-- ==== Sys2Proof/Machine/PairOps.lean ====
section
/-! DEFINITION. The lichen pair (19): who leads, checkpoints, the take-over, the handover, health reports, and what the
pair registers show. -/

namespace Sys2Proof.Machine

/-- The pair logic runs (R489). -/
def State.pairRuns (s : State) : Bool := s.boot.valid && !s.ident.straps.testen && s.pair.entered.isSome

/-- The twin link is UP. -/
def State.twinUp (s : State) : Bool := s.linkIsUp .t

/-- Checkpoints and pair messages can pass (R489). -/
def State.pairTalks (s : State) : Bool := s.pairRuns && s.running 2 && s.twinUp

/-- PEERLEAD (R494). -/
def State.peerLead (s : State) : Bool := s.twinUp && s.linkT.peerLead

/-- READY (R513). -/
def State.pairReady (s : State) : Bool :=
  s.boot.valid && !s.flt.safe && !s.fltDegraded && s.dieUp 0 && s.dieUp 1 && s.pair.selfTest

/-- A field of the peer's last report (R513). -/
def State.peerWord (s : State) (w hi lo : Nat) : Nat := nbits (tabGet (0 : Word) s.pair.peerHealth w).toNat hi lo

/-- The peer as its last report has it: RESTING, READY and INSYNC (R510). -/
def State.peerFit (s : State) : Bool :=
  s.peerWord 0 15 13 == 1 && s.peerWord 0 19 19 == 1 && s.peerWord 0 25 24 == 2

/-! ### Roles (R490 to R500) -/

/-- Drivers and holds go with the entry to rest hold (R492). -/
def State.restEntered (s : State) : State :=
  let s := (s.releaseDrivers 0).releaseDrivers 1
  (List.range 16).foldl (fun s nn => if (s.chan nn).hold then s.setChan nn { s.chan nn with hold := false } else s) s

/-- Entry to RESTING (R491, R492). -/
def State.toResting (s : State) : State := ((s.roleTo .resting false true).stopLeadSet).restEntered

/-- Leadership under R495 or R496: the lines stand at SAFE until their fronds run (R497). -/
def State.toLeading (s : State) : State :=
  let s := (s.safeLines (fun _ => true)).roleTo .leading true false
  { s with pair := { s.pair with baseDue := true, sync := .none } }

/-- Entry to PROBING (R495, R496). -/
def State.toProbing (s : State) : State :=
  let s := ((s.roleTo .probing false true).stopLeadSet).restEntered
  { s with pair := { s.pair with probeAt := s.now } }

/-- The ring has answered a probe (R496). -/
def State.ringAnswers (s : State) : Bool := s.linkIsUp .w || s.linkIsUp .e

/-- Rules 1 and 2 of R495 for a slot 0 hub; none while neither holds. -/
def State.decideSlot0 (s : State) : Option State :=
  let done (s : State) : State := { s with pair := { s.pair with waiting := false } }
  if !s.flt.peerAlive then some (done s).toLeading
  else if s.twinUp then some (if s.peerLead then (done s).toResting else (done s).toLeading)
  else none

/-- PAIR_LOGIC_ENTRY: a hub with a valid image decides its role (R489, R495, R498). -/
def pairEntry (s : State) : State :=
  if !s.boot.valid || s.ident.straps.testen || s.pair.entered.isSome then s
  else
    let s := { s with pair := { s.pair with entered := some s.now, lowSince := s.now } }
    if s.slot = 0 then (s.decideSlot0).getD { s with pair := { s.pair with waiting := true } }
    else s.toResting

/-- TWIN_WAIT_TIMEOUT: 100 ms without a twin link (R495 rule 4). -/
def pairTwinTimeout (s : State) : State :=
  match s.pair.waiting, s.pair.entered with
  | true, some t =>
    let s := s.advanceTo (t + 100 * ticksPerMs)
    match s.decideSlot0 with
    | some s => s
    | none =>
      let s := { s with pair := { s.pair with waiting := false } }
      if s.rb 0x041000 6 then s.toProbing else s.toResting
  | _, _ => s

/-- PROBE_RESULT_TIMEOUT (R496). -/
def pairProbeResult (s : State) : State :=
  if s.pair.role ≠ .probing then s
  else if s.ringAnswers then s.toLeading
  else
    let s := s.advanceTo (s.pair.probeAt + 100 * ticksPerMs)
    (s.toResting.bump 0x041094).fault 771 0xE9 1 0
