-- ==== Sys2Proof/Machine/LocalMap.lean ====
section
/-! DEFINITION. The local map of a hub (R169 to R172): which region an address lies in, and what a read or a write of it
does, with its status. -/

namespace Sys2Proof.Machine

/-! ### Regions -/

/-- First byte and size of the regions 0 to 5 (R169). -/
def regionRange : Nat → Nat × Nat
  | 0 => (0, 0x1000000)
  | 1 => (0x10000000, 0x200000)
  | 2 => (0x20000000, 0x100000)
  | 3 => (0x30000000, 0x40000)
  | 4 => (0x40000000, 0x40000)
  | _ => (0x100000000, 0x400000)

/-- An address lies in a region. -/
def inRegion (r a : Nat) : Bool := decide ((regionRange r).1 ≤ a ∧ a < (regionRange r).1 + (regionRange r).2)

/-- The region of an address. -/
def regionOf (a : Nat) : Option Nat := (List.range 6).find? (fun r => inRegion r a)

/-- The region nearest below an address (R181). -/
def regionBelow (a : Nat) : Nat :=
  (List.range 6).foldl (fun m r => if (regionRange r).1 ≤ a then r else m) 0xFF

/-- The one region that holds k bytes from an address, or the region nearest below the first byte outside. -/
def spanRegion (a k : Nat) : Nat ⊕ Nat :=
  match regionOf a with
  | none => .inr (regionBelow a)
  | some r => if inRegion r (a + k - 1) then .inl r else .inr r

/-! ### Side-effect pages (R170, R180) -/

/-- The word at an aligned local address is a POP location. -/
def isPopWord (a : Nat) : Bool :=
  if a < 0x1000000 then isPop a else decide (0x30021000 ≤ a ∧ a < 0x30021100) && a % 16 == 0

/-- A 4 KiB page of the local map holds a POP location. -/
def sidePage (page : Nat) : Bool := (List.range 1024).any (fun i => isPopWord (page * 4096 + 4 * i))

/-- A read of n words from an aligned address touches a side-effect page. -/
def touchesSidePage (a n : Nat) : Bool := sidePage (a / 4096) || sidePage ((a + 4 * n - 1) / 4096)

/-- The POP mask of n words from an aligned address. -/
def popMask (a n : Nat) : Nat :=
  (List.range n).foldl (fun m i => if isPopWord (a + 4 * i) then m + 2 ^ i else m) 0

/-! ### Reads -/

/-- What a local access comes to: status, DETAIL and data of R181. -/
structure LocalResult where
  status : Nat := 0
  detail : Nat := 0
  data : List Byte := []
deriving DecidableEq, Repr

/-- A read of a protected memory: error correction counts against the row, and a word found uncorrectable fails the read
(R171, R558 to R560). -/
def State.memoryRead (s : State) (mid : Nat) (m : List Host.Cell) (o k : Nat) (ecc : EccResult) : LocalResult × State :=
  let s := s.rowResult mid (o / 512) ecc
  if ecc = .uncorrectable then ({ status := stUncorr }, s) else ({ data := memReadN m o k }, s)

/-- One word of the capture queue page: the head of a queue, the high word of the entry last popped, the number of entries
held, or 0 (R264). -/
def State.captureWord (s : State) (o : Nat) (ecc : EccResult) : Nat × State :=
  let q := o / 16
  match o % 16 with
  | 0 =>
    let (v, s) := s.capturePop q ecc
    (v.toNat % 2 ^ 32, s)
  | 4 => ((s.capQ q).last.toNat / 2 ^ 32, s)
  | 8 => ((s.capQ q).entries.length, s)
  | _ => (0, s)

/-- The word of the capture queue page at an offset of the region (R264). -/
def State.captureAt (s : State) (ecc : EccResult) (a : Nat) : Nat × State := s.captureWord (a % 0x100) ecc

/-- The words that k bytes from an address touch, read one after the other by a reader of words. -/
def State.readWords (s : State) (word : State → Nat → Nat × State) (a k : Nat) : List Byte × State :=
  let first := a / 4 * 4
  let n := (a + k - first + 3) / 4
  let (bytes, s) := (List.range n).foldl (fun (r : List Byte × State) i =>
    let (v, s) := word r.2 (first + 4 * i)
    (r.1 ++ leBytes v 4, s)) ([], s)
  (slice bytes (a - first) k, s)

/-- A read of the action banks' region (10, R264): the shadow bank, the append page, which reads 0, and the capture queue
page. -/
def State.actionRead (s : State) (o k : Nat) (ecc : EccResult) : LocalResult × State :=
  if o + k ≤ 0x20000 then s.memoryRead (if s.act.active then 0x26 else 0x27) s.act.shadow o k ecc
  else if 0x20000 ≤ o ∧ o + k ≤ 0x20100 then ({ data := List.replicate k 0 }, s)
  else if 0x21000 ≤ o ∧ o + k ≤ 0x21100 then
    let (d, s) := s.readWords (fun s a => s.captureAt ecc a) o k
    ({ data := d }, s)
  else ({ status := stAddr, detail := 3 }, s)

/-- A read of the bulk buffer window: 64 bytes to a cell, after correction (R172). Whether one or two bytes were corrected
is a free value. -/
def State.bufferRead (s : State) (o k : Nat) (ecc : EccResult) : LocalResult × State :=
  let cell := BitVec.ofNat 16 (o / 64)
  let s := match ecc with
    | .clean => s
    | .corrected => s.lineReport (if (Config.measured 0x060094 s.now).toNat % 2 = 0 then .one cell else .two cell)
    | .uncorrectable => s.lineReport (.bad cell)
  if ecc = .uncorrectable then ({ status := stUncorr }, s)
  else
    ({ data := (List.range k).map (fun i =>
        if (o + i) / 64 < s.capCells then Config.bufferByte s.now ((o + i) / 64) ((o + i) % 64) else 0) }, s)

/-- A read of k bytes of the local map by an initiator (R169); `ecc` is what error correction finds on the way. -/
def State.localRead (s : State) (src : Src) (a k : Nat) (ecc : EccResult) : LocalResult × State :=
  match spanRegion a k with
  | .inr r => ({ status := stAddr, detail := r }, s)
  | .inl r =>
    let o := a - (regionRange r).1
    match r with
    | 0 =>
      let (d, s) := s.readWords (fun s w =>
        let (v, s) := s.wordRead src.port.toNat w ecc
        (v.toNat, s)) o k
      ({ data := d }, s)
    | 1 => s.memoryRead 0x24 s.shared o k ecc
    | 2 => s.memoryRead 0x1F s.image o k ecc
    | 3 => s.actionRead o k ecc
    | 4 =>
      if o + k ≤ 0x10000 then s.memoryRead (if s.brg.active then 0x28 else 0x29) s.brg.shadow o k ecc
      else ({ status := stAddr, detail := 4 }, s)
    | _ => s.bufferRead o k ecc

/-! ### Writes -/

/-- The bytes of a write that are enabled, as runs of adjacent bytes with their addresses. -/
def writeRuns : List (Option Byte) → Nat → List (Nat × List Byte)
  | [], _ => []
  | none :: r, a => writeRuns r (a + 1)
  | some b :: r, a =>
    match writeRuns r (a + 1) with
    | (x, bs) :: rest => if x = a + 1 then (a, b :: bs) :: rest else (a, [b]) :: (x, bs) :: rest
    | [] => [(a, [b])]

/-- The first failure of two results. -/
def firstFailure (x y : Nat × Nat) : Nat × Nat := if x.1 = stOk then y else x

/-- The enabled bytes of a write into the register window, word by word: a whole aligned word is one write, a part of one
a narrow write (R29, R457). -/
def State.registerBytes (s : State) (src : Src) (o : Nat) (bytes : List (Option Byte)) : (Nat × Nat) × State :=
  let first := o / 4 * 4
  let n := (o + bytes.length - first + 3) / 4
  let all := List.replicate (o - first) none ++ bytes
  (List.range n).foldl (fun (r : (Nat × Nat) × State) i =>
    let word := slice all (4 * i) 4
    let vals := word.filterMap id
    match (List.range 4).find? (fun j => (word.getD j none).isSome) with
    | none => r
    | some j =>
      let size : Width := if vals.length = 4 then .word else .byte
      let t := regWrite src (first + 4 * i + j) size (BitVec.ofNat 32 (leNat vals)) r.2
      (firstFailure r.1 (writeStatus r.2 t), t)) ((stOk, 0), s)

/-- A write to the action banks' region (R253, R256, R264). -/
def State.actionWrite (s : State) (runs : List (Nat × List Byte)) : (Nat × Nat) × State :=
  let within (lo hi : Nat) : Bool := runs.all (fun r => decide (lo ≤ r.1 ∧ r.1 + r.2.length ≤ hi))
  if within 0 0x20000 then
    ((stOk, 0), runs.foldl (fun (s : State) r => actShadowWrite (BitVec.ofNat 17 r.1) r.2 s) s)
  else if runs.any (fun r => decide (0x20100 < r.1 + r.2.length)) then ((stAddr, 3), s)
  else match runs with
    | [(o, bs)] =>
      if o < 0x20000 then ((stFormat, 0), s)
      else match s.appendWrite (o - 0x20000) bs with
        | some s => ((stOk, 0), s)
        | none => ((stFormat, 0), s)
    | _ => ((stFormat, 0), s)

/-- A write of the enabled bytes among those from an address of the local map (R169 to R172, R189). -/
def State.localWrite (s : State) (src : Src) (a : Nat) (bytes : List (Option Byte)) : (Nat × Nat) × State :=
  match writeRuns bytes a with
  | [] => ((stOk, 0), s)
  | (lo, b0) :: rest =>
    let runs := (lo, b0) :: rest
    let hi := runs.foldl (fun m r => max m (r.1 + r.2.length)) lo
    match spanRegion lo (hi - lo) with
    | .inr r => ((stAddr, r), s)
    | .inl r =>
      let base := (regionRange r).1
      let at0 := runs.map (fun e => (e.1 - base, e.2))
      match r with
      | 0 => s.registerBytes src a bytes
      | 1 => ((stOk, 0), { s with shared := at0.foldl (fun m e => memWriteN m e.1 e.2) s.shared })
      | 2 => ((stOk, 0), { s with image := at0.foldl (fun m e => memWriteN m e.1 e.2) s.image })
      | 3 => s.actionWrite at0
      | 4 =>
        if hi - base ≤ 0x10000 then
          ((stOk, 0), at0.foldl (fun (s : State) e => brgShadowWrite (BitVec.ofNat 16 e.1) e.2 s) s)
        else ((stAddr, 4), s)
      | _ => ((stAddr, 5), s)

end Sys2Proof.Machine
end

TASK PROMPT: All lines in the listing above between the line with "(R495, R496). -/" and the line with "def State.decideSlot0 (s", inclusive, should be set down exactly, and no line outside that range.

EXERCISE RESULT:
/-- Entry to PROBING (R495, R496). -/
def State.toProbing (s : State) : State :=
  let s := ((s.roleTo .probing false true).stopLeadSet).restEntered
  { s with pair := { s.pair with probeAt := s.now } }

/-- The ring has answered a probe (R496). -/
def State.ringAnswers (s : State) : Bool := s.linkIsUp .w || s.linkIsUp .e

/-- Rules 1 and 2 of R495 for a slot 0 hub; none while neither holds. -/
def State.decideSlot0 (s : State) : Option State :=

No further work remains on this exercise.